Your objective: Only the lines below between the ones containing "let s := (s.wr Reg.SAFE_FIRE.DRV_A" and "CHOICE: commands of", inclusive, are to be reproduced, each exactly as it stands.

(Stored data entries)
[Start of section]
-- ==== Sys2Proof/Machine/Safe.lean ====
section
/-! DEFINITION. The safety functions (13_safety.md): the channels and pairs of the two units, groups and their stops, removal, reset,
test pulses and diagnostics, R286 to R305. A unit is named by a Bool: false for SAFE_A, true for SAFE_B. -/

namespace Sys2Proof.Machine

/-- A safety unit, its channels, pairs and groups. -/
def State.safeUnit (s : State) (b : Bool) : SafeUnit := if b then s.safety.b else s.safety.a
def State.modUnit (s : State) (b : Bool) (f : SafeUnit → SafeUnit) : State :=
  if b then { s with safety := { s.safety with b := f s.safety.b } } else { s with safety := { s.safety with a := f s.safety.a } }
def State.chan (s : State) (b : Bool) (i : Nat) : SafeChan := Tbl.look default (s.safeUnit b).chans i
def State.modChan (s : State) (b : Bool) (i : Nat) (f : SafeChan → SafeChan) : State :=
  s.modUnit b fun u => { u with chans := Tbl.put default u.chans i (f (Tbl.look default u.chans i)) }
def State.pairOf (s : State) (b : Bool) (p : Nat) : SafePair := Tbl.look default (s.safeUnit b).pairs p
def State.modPair (s : State) (b : Bool) (p : Nat) (f : SafePair → SafePair) : State :=
  s.modUnit b fun u => { u with pairs := Tbl.put default u.pairs p (f (Tbl.look default u.pairs p)) }
def State.grp (s : State) (b : Bool) (g : Nat) : SafeGroup := Tbl.look default (s.safeUnit b).groups g
def State.modGrp (s : State) (b : Bool) (g : Nat) (f : SafeGroup → SafeGroup) : State :=
  s.modUnit b fun u => { u with groups := Tbl.put default u.groups g (f (Tbl.look default u.groups g)) }

/-- The records of pair p and group g (Table 13-6). -/
def State.pairCfg (s : State) (p : Nat) : SafePairCfg := s.cfg.safety.pairs.getD p default
def State.grpCfg (s : State) (g : Nat) : SafeGroupCfg := s.cfg.safety.group.getD g default

/-- Group states of Table 13-2. -/
def gsEnabled : Nat := 1
def gsStopping : Nat := 2
def gsLocked : Nat := 3

/-- Whether a unit evaluates: from commit on (R290), SAFE_A while the COMMON domain and PLL_SD run, SAFE_B through DEV resets too
(R301). -/
def State.unitOn (s : State) (b : Bool) : Bool :=
  if b then decide (s.cfg.safety.groups ≠ 0)
  else s.cfg.loaded && !s.power.held && ([stKickOff, stRun, stHold].contains s.device || (s.power.dormantExit && s.ticking))
    && !hasBit s.power.lost 2 && !hasBit s.power.dead 2

/-- Whether a unit's outputs may enable (R287, R303): it runs, in RUN, no DEV reset is held, and SAFE_B is not told of a planned stop. -/
def State.unitRuns (s : State) (b : Bool) : Bool :=
  s.unitOn b && !s.power.held && decide (s.device = stRun) && !(b && s.safety.announced)

/-- Whether a unit enables group g (R287). -/
def State.enables (s : State) (b : Bool) (g : Nat) : Bool :=
  let st := (s.grp b g).state
  s.unitRuns b && decide (st = gsEnabled ∨ st = gsStopping)

/-- Whether line A or line B demands SAFE_BLOCK for group g (R287). -/
def State.safeBlocks (s : State) (g : Nat) : Bool := !(s.enables false g && s.enables true g)

/-- Whether group g counts as removing (R297): not ENABLED in either unit. -/
def State.removing (s : State) (g : Nat) : Bool := (s.grp false g).state != gsEnabled || (s.grp true g).state != gsEnabled

/-- The drive group that names unit u (R293). -/
def State.driveGroup (s : State) (u : Nat) : Option Nat :=
  (upTo 8).find? fun g => hasBit s.cfg.safety.groups g && (s.grpCfg g).kind == 2 && hasBit (s.grpCfg g).driveMask u

/-- The drive enable of unit u that a safety unit gives (R287, R293). -/
def State.driveEnable (s : State) (b : Bool) (u : Nat) : Bool :=
  s.hasUnit u && match s.driveGroup u with
    | some g => s.enables b g
    | none => s.unitRuns b && decide ((s.safeUnit b).diag = 0)

/-- FIRE_EN_N of channel c driven low by a safety unit (R287). -/
def State.fireEnable (s : State) (b : Bool) (c : Nat) : Bool :=
  (upTo 8).any fun g => hasBit s.cfg.safety.groups g && (s.grpCfg g).kind == 1 && (s.grpCfg g).fireCh == c && s.enables b g

/-- A number whose bit i says p i, for i < n. -/
def maskOf (n : Nat) (p : Nat → Bool) : Nat := (upTo n).foldl (fun w i => if p i then setBit w i else w) 0

/-- Whether a channel is in demand (R288, R290): channel 2p is a of pair p, 2p + 1 is b. -/
def State.chanDemand (s : State) (b : Bool) (i : Nat) : Bool :=
  let c := s.chan b i
  c.unsettled || (if (s.pairCfg (i / 2)).mode = 2 ∧ i % 2 = 1 then c.filt else !c.filt)

/-- Whether group g is demanded in a unit (R293): by one of its pairs or a failed diagnostic. -/
def State.demanded (s : State) (b : Bool) (g : Nat) : Bool :=
  (s.safeUnit b).diag != 0 || (upTo 8).any fun p => (s.pairCfg p).mode != 0 && (s.pairCfg p).group == g && (s.pairOf b p).dem

/-- The registers of the safety functions: groups and pairs as SAFE_A holds them, or SAFE_B while SAFE_A is off. -/
def State.showSafe (s : State) : State :=
  let v := !s.unitOn false
  let grpOn := fun g => hasBit s.cfg.safety.groups g
  let s := (s.wr Reg.SAFE_STATUS.A_OK (b01 (s.unitRuns false))).wr Reg.SAFE_STATUS.B_OK (b01 (s.unitRuns true))
  let da := (s.safeUnit false).diag
  let db := (s.safeUnit true).diag
  let s := (s.wr Reg.SAFE_STATUS.DIAG_A (b01 (decide (da ≠ 0)))).wr Reg.SAFE_STATUS.DIAG_B (b01 (decide (db ≠ 0)))
  let s := (s.wr Reg.SAFE_STATUS.DIAG (b01 (decide (da ≠ 0 ∨ db ≠ 0)))).wr Reg.SAFE_STATUS.DIAG_CAUSE (if da ≠ 0 then da else db)
  let s := s.wr Reg.SAFE_STATUS.RESET_PIN (b01 s.safety.pinLow.isNone)
  let s := s.wr Reg.SAFE_STATUS.DEMAND (maskOf 8 fun g => grpOn g && s.demanded v g)
  let s := s.wr Reg.SAFE_STATUS.LOCKED (maskOf 8 fun g => decide ((s.grp v g).state = gsLocked))
  let s := s.each (upTo 8) fun s g =>
    let x := s.grp v g
    let s := (s.wr Reg.SAFE_GROUP.STATE x.state g).wr Reg.SAFE_GROUP.CAUSE x.cause g
    let s := (s.wr Reg.SAFE_GROUP.KIND (b01 (grpOn g && (s.grpCfg g).kind == 2)) g).wr Reg.SAFE_GROUP.STOP (if grpOn g then (s.grpCfg g).stop else 0) g
    s.wr Reg.SAFE_GROUP.PAIRS (maskOf 8 fun p => grpOn g && (s.pairCfg p).mode != 0 && (s.pairCfg p).group == g && (s.pairOf v p).dem) g
  let s := s.each (upTo 8) fun s p =>
    let x := s.pairOf v p
    let s := (s.wr Reg.SAFE_PAIR.CH_A (b01 (s.chan v (2 * p)).filt) p).wr Reg.SAFE_PAIR.CH_B (b01 (s.chan v (2 * p + 1)).filt) p
    let s := (s.wr Reg.SAFE_PAIR.DEMAND (b01 x.dem) p).wr Reg.SAFE_PAIR.PAIR_FAULT (b01 (decide (x.fault ≠ 0))) p
    (s.wr Reg.SAFE_PAIR.FAULT_CAUSE x.fault p).wr Reg.SAFE_PAIR.DEMANDS x.demands p
  let s := (s.wr Reg.SAFE_TPO.EN s.cfg.safety.tpoEn).wr Reg.SAFE_TPO.READBACK_FAULT
    (maskOf 4 fun t => hasBit s.safety.tpoBad t || hasBit s.safety.tpoBad (4 + t))
  let s := (s.wr Reg.SAFE_FIRE.FIRE_A (maskOf 4 (s.fireEnable false))).wr Reg.SAFE_FIRE.FIRE_B (maskOf 4 (s.fireEnable true))
  let s := (s.wr Reg.SAFE_FIRE.DRV_A (maskOf 4 (s.driveEnable false))).wr Reg.SAFE_FIRE.DRV_B (maskOf 4 (s.driveEnable true))
  s.wr Reg.SAFE_RESET_STATUS.ARMED (s.safeUnit v).armed

/-- The converters of a converter group (R293). -/
def State.groupConvs (s : State) (g : Nat) : List Nat := (s.cfg.convs.filter (·.group == g)).map (·.conv)

/-- SAFE_GROUP_REMOVAL (R297, R294): the group enters LOCKED_OUT in a unit; the converters of a converter group block with cause
SAFETY at the next tick (Table 08-5). -/
def State.removeGroup (s : State) (b : Bool) (g cause : Nat) : State :=
  let s := (s.modGrp b g fun x => { x with state := gsLocked, cause := cause }).wr Reg.SAFE_EVENT.REMOVED 1
  if (s.grpCfg g).kind = 1 then
    s.each (s.groupConvs g) fun s c => s.modConv c fun x => { x with atTick := some 1 }
  else s

/-- |P_KW| of converter c as latched at the last non-coast T_COMPUTE_END (R295). -/
def State.pKw (s : State) (c : Nat) : Nat := (s.rdS Reg.CONV_WORD.VALUE c 3).natAbs

/-- A demand in the same sample as the edge that released a group (R300): the demand wins, and the group stays LOCKED_OUT. DESIGN
CHOICE: commands of one instant are one sample. -/
def State.unrelease (s : State) (b : Bool) (g : Nat) : State :=
  let s := (s.modGrp b g fun x => { x with state := gsLocked, releasedAt := none }).wrBit Reg.SAFE_RESET_STATUS.RELEASED g false
  (s.wr Reg.SAFE_EVENT.RESET_REFUSED 1).wrBit Reg.SAFE_RESET_STATUS.REFUSED g true

/-- SAFE_GROUP_DEMAND (R294 to R296): a demand on an ENABLED group in a unit. -/
def State.demandGroup (s : State) (b : Bool) (g : Nat) : State :=
  if (s.grp b g).state ≠ gsEnabled ∨ !s.demanded b g then s
  else if (s.grp b g).releasedAt = some s.time.ns then s.unrelease b g
  else
    let c := s.grpCfg g
    let convs := s.groupConvs g
    let s := s.wr Reg.SAFE_EVENT.DEMAND 1
    let p0 := (convs.map s.pKw).foldl max 0
    let s0 := (upTo 4).foldl (fun t u => if hasBit c.driveMask u then Tbl.put 0 t u (s.rdS Reg.MOT_SPEED.EST u).natAbs else t) []
    let s := s.modGrp b g fun x => { x with t0 := s.time.ns, p0 := p0, s0 := s0, low := [] }
    if (s.safeUnit b).diag ≠ 0 then s.removeGroup b g 6
    else if c.stop = 0 then s.removeGroup b g 1
    else if !b ∧ c.kind = 1 ∧ convs.all (fun k => decide (s.rd Reg.CONV_STATE.STATE k = 1)) then s.removeGroup b g 2
    else (s.modGrp b g fun x => { x with state := gsStopping }).wr Reg.SAFE_EVENT.STOPPING 1

/-- Every group judged for a demand in a unit. -/
def State.demandGroups (s : State) (b : Bool) : State :=
  s.each ((upTo 8).filter fun g => hasBit s.cfg.safety.groups g) fun s g => s.demandGroup b g

/-- A pair takes PAIR_FAULT (R292). -/
def State.pairFault (s : State) (b : Bool) (p cause : Nat) : State :=
  if (s.pairOf b p).fault ≠ 0 then s
  else (s.modPair b p fun x => { x with fault := cause, stage := 0, bothSince := none }).wr Reg.SAFE_EVENT.PAIR_FAULT 1

/-- Whether both channels of a pair that have a TPO have passed their check (R292, item 3). -/
def State.pairChecked (s : State) (b : Bool) (p : Nat) : Bool :=
  let c := s.pairCfg p
  (decide (c.tpoA = 0xFF) || (s.chan b (2 * p)).checked) && (decide (c.tpoB = 0xFF) || (s.chan b (2 * p + 1)).checked)

/-- A pair judged again (R292): disagreement, the clearing of PAIR_FAULT in its three steps, and its demand. -/
def State.judgePair (s : State) (b : Bool) (p : Nat) : State :=
  let c := s.pairCfg p
  if c.mode = 0 then s
  else
    let now := s.time.ns
    let da := s.chanDemand b (2 * p)
    let db := s.chanDemand b (2 * p + 1)
    let x := s.pairOf b p
    let long : Bool := match x.bothSince with
      | some t => decide (t + c.filtNs ≤ now)
      | none => false
    let stage1 : Nat := if x.fault = 0 then 0 else if decide (x.stage = 0) && long then 1 else x.stage
    let enter2 := decide (stage1 = 1) && !da && !db
    let s := s.when enter2 fun s => (s.modChan b (2 * p) fun k => { k with checked := false }).modChan b (2 * p + 1) fun k => { k with checked := false }
    let stage := if enter2 then 2 else stage1
    let clear := decide (stage = 2) && s.pairChecked b p
    let fault := if clear then 0 else x.fault
    let dem := da || db || decide (fault ≠ 0)
    s.modPair b p fun x =>
      { x with fault := fault, stage := if clear then 0 else stage,
               bothSince := if da && db then some (x.bothSince.getD now) else none,
               apart := if da != db then some (x.apart.getD now) else none,
               demands := if dem && !x.dem then satAdd 255 x.demands 1 else x.demands, dem := dem }

/-- What follows a change of a channel or pair: the pair, the groups, the registers. -/
def State.judgeUnit (s : State) (b : Bool) (p : Nat) : State := ((s.judgePair b p).demandGroups b).showSafe

/-- The TPO of channel i (FFh: none). -/
def State.chanTpo (s : State) (i : Nat) : Nat := if i % 2 = 0 then (s.pairCfg (i / 2)).tpoA else (s.pairCfg (i / 2)).tpoB

/-- Whether channel i is blanked now (R290): its TPO is in its pulse, or the pulse ended less than 100 µs ago. -/
def State.blanked (s : State) (b : Bool) (i : Nat) : Bool :=
  (decide (s.chanTpo i < 4) && hasBit s.safety.tpoLow (s.chanTpo i)) || decide (s.time.ns < (s.chan b i).blankUntil)

/-- SAFE_INPUT_CHANGE (R290): a sample at a new raw level; where it differs from the filtered level the filter restarts, and a
series begins where none runs. -/
def State.inputChange (s : State) (b : Bool) (i : Nat) (level : Bool) : State :=
  if !s.unitOn b || (s.pairCfg (i / 2)).mode == 0 || s.blanked b i || (s.chan b i).raw == level then s
  else
    let now := s.time.ns
    s.modChan b i fun c =>
      if level = c.filt then { c with raw := level, since := now, running := false }
      else { c with raw := level, since := now, running := true, series := some (c.series.getD now) }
[End of section]
Output below:
  let s := (s.wr Reg.SAFE_FIRE.DRV_A (maskOf 4 (s.driveEnable false))).wr Reg.SAFE_FIRE.DRV_B (maskOf 4 (s.driveEnable true))
  s.wr Reg.SAFE_RESET_STATUS.ARMED (s.safeUnit v).armed

/-- The converters of a converter group (R293). -/
def State.groupConvs (s : State) (g : Nat) : List Nat := (s.cfg.convs.filter (·.group == g)).map (·.conv)

/-- SAFE_GROUP_REMOVAL (R297, R294): the group enters LOCKED_OUT in a unit; the converters of a converter group block with cause
SAFETY at the next tick (Table 08-5). -/
def State.removeGroup (s : State) (b : Bool) (g cause : Nat) : State :=
  let s := (s.modGrp b g fun x => { x with state := gsLocked, cause := cause }).wr Reg.SAFE_EVENT.REMOVED 1
  if (s.grpCfg g).kind = 1 then
    s.each (s.groupConvs g) fun s c => s.modConv c fun x => { x with atTick := some 1 }
  else s

/-- |P_KW| of converter c as latched at the last non-coast T_COMPUTE_END (R295). -/
def State.pKw (s : State) (c : Nat) : Nat := (s.rdS Reg.CONV_WORD.VALUE c 3).natAbs

/-- A demand in the same sample as the edge that released a group (R300): the demand wins, and the group stays LOCKED_OUT. DESIGN
CHOICE: commands of one instant are one sample. -/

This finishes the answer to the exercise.